**What to work on:** Your task is to copy every line of the entries that contains "something".

** Stored data follows **

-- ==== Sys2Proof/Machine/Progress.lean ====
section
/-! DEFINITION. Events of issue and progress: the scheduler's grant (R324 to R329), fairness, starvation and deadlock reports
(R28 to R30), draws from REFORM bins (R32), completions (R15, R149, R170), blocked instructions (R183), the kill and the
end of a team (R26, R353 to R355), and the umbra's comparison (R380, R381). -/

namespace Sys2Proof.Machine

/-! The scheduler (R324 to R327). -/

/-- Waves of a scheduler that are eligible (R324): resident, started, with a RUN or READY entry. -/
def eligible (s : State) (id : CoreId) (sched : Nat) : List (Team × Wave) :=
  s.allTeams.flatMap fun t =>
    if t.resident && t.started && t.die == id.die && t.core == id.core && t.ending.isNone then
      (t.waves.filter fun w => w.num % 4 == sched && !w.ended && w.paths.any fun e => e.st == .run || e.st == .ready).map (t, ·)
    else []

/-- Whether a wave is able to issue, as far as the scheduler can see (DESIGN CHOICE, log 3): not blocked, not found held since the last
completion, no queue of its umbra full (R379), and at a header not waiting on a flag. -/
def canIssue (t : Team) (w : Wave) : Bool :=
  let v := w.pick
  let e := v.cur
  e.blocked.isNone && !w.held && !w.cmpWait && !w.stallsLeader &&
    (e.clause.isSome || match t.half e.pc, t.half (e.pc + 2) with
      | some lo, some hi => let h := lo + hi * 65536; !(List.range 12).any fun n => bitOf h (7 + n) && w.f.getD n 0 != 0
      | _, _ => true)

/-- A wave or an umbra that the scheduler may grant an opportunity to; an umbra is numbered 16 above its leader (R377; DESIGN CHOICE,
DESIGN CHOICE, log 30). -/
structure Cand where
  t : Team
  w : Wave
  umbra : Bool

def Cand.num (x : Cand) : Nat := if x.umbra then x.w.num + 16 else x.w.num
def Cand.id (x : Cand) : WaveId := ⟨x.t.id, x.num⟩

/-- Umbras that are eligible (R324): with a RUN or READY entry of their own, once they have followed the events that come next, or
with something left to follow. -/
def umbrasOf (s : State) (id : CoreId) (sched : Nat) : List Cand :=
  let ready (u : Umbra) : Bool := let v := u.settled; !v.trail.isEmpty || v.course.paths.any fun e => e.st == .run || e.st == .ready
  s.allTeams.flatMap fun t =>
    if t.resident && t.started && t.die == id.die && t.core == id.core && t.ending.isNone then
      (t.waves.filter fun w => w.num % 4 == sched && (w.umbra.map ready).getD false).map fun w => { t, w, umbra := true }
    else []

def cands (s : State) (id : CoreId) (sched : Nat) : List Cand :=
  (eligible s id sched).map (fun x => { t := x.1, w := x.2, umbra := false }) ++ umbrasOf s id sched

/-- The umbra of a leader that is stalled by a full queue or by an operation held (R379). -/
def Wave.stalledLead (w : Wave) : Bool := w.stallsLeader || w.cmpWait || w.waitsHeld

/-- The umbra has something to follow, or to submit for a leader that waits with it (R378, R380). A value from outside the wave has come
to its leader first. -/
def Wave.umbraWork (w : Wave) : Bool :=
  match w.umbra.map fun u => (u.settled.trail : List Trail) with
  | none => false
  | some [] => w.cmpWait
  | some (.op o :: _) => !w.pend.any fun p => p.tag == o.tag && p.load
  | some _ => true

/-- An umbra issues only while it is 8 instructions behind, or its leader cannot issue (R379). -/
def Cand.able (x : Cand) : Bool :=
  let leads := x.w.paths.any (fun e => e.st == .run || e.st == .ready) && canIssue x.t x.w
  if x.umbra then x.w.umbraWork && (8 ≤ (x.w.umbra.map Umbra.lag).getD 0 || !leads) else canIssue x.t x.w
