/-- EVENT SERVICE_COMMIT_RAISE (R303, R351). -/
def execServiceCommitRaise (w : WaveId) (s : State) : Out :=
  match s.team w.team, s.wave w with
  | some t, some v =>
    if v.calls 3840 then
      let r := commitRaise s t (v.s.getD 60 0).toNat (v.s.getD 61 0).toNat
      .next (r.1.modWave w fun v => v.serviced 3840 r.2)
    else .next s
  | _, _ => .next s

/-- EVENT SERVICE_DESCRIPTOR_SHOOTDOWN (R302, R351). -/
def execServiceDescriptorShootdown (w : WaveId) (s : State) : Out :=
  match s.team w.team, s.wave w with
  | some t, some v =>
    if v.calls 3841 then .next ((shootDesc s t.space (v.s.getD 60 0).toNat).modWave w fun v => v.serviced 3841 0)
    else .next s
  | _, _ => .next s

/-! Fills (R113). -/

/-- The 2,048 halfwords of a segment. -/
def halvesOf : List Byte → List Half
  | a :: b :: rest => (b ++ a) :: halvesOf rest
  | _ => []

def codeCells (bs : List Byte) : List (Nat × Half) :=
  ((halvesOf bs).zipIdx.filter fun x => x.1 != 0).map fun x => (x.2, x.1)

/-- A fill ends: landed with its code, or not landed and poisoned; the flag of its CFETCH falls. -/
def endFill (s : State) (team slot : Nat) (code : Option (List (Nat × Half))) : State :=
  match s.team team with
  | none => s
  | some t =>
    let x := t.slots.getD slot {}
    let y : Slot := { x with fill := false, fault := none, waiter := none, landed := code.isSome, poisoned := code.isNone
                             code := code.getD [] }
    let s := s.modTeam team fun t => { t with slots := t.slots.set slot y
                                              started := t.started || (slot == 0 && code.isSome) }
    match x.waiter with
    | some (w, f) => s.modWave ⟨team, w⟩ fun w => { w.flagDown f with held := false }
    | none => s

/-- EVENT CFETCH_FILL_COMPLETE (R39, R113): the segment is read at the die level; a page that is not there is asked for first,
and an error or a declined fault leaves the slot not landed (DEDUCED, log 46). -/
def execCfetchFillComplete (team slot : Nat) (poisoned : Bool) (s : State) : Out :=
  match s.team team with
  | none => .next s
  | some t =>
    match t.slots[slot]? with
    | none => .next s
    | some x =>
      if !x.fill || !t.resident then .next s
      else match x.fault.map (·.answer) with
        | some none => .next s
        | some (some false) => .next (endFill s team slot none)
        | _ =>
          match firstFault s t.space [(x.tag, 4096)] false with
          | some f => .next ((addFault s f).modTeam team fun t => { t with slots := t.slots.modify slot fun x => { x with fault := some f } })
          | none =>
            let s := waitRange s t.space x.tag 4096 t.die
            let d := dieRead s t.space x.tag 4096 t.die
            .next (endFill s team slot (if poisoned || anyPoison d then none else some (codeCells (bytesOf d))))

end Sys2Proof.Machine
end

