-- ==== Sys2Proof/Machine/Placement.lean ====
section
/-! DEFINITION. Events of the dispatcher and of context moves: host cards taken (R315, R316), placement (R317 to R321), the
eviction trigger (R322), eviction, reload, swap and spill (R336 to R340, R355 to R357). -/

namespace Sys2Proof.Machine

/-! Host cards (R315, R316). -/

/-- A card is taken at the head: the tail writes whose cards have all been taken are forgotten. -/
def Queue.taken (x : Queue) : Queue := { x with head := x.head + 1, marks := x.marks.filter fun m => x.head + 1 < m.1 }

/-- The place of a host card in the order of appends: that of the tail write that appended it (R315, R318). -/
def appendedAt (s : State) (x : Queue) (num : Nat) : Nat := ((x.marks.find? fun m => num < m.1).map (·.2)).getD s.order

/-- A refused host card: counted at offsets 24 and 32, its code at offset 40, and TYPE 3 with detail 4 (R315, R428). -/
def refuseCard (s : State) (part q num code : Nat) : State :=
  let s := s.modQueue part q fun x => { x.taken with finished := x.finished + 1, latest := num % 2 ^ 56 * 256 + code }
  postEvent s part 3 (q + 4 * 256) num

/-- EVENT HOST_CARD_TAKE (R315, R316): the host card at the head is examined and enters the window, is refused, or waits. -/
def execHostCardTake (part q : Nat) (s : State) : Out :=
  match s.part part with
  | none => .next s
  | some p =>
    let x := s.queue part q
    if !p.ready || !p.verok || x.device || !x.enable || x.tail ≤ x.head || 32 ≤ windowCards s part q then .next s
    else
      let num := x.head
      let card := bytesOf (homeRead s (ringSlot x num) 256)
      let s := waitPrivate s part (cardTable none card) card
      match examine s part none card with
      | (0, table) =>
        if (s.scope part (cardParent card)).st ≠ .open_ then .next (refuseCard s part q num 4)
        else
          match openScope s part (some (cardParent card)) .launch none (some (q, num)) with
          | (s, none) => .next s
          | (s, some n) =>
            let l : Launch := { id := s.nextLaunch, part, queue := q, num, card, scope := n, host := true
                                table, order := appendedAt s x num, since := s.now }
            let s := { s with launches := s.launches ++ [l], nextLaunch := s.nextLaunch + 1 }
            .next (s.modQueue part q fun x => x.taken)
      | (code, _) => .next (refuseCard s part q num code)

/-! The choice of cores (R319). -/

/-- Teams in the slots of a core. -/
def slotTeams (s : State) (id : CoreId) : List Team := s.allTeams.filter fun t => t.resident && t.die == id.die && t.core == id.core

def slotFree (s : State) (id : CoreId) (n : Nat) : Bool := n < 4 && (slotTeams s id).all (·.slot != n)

** End of Stored data **

**Output of the exercise:**
with something left to follow. -/
/-- The umbra has something to follow, or to submit for a leader that waits with it (R378, R380). A value from outside the wave has come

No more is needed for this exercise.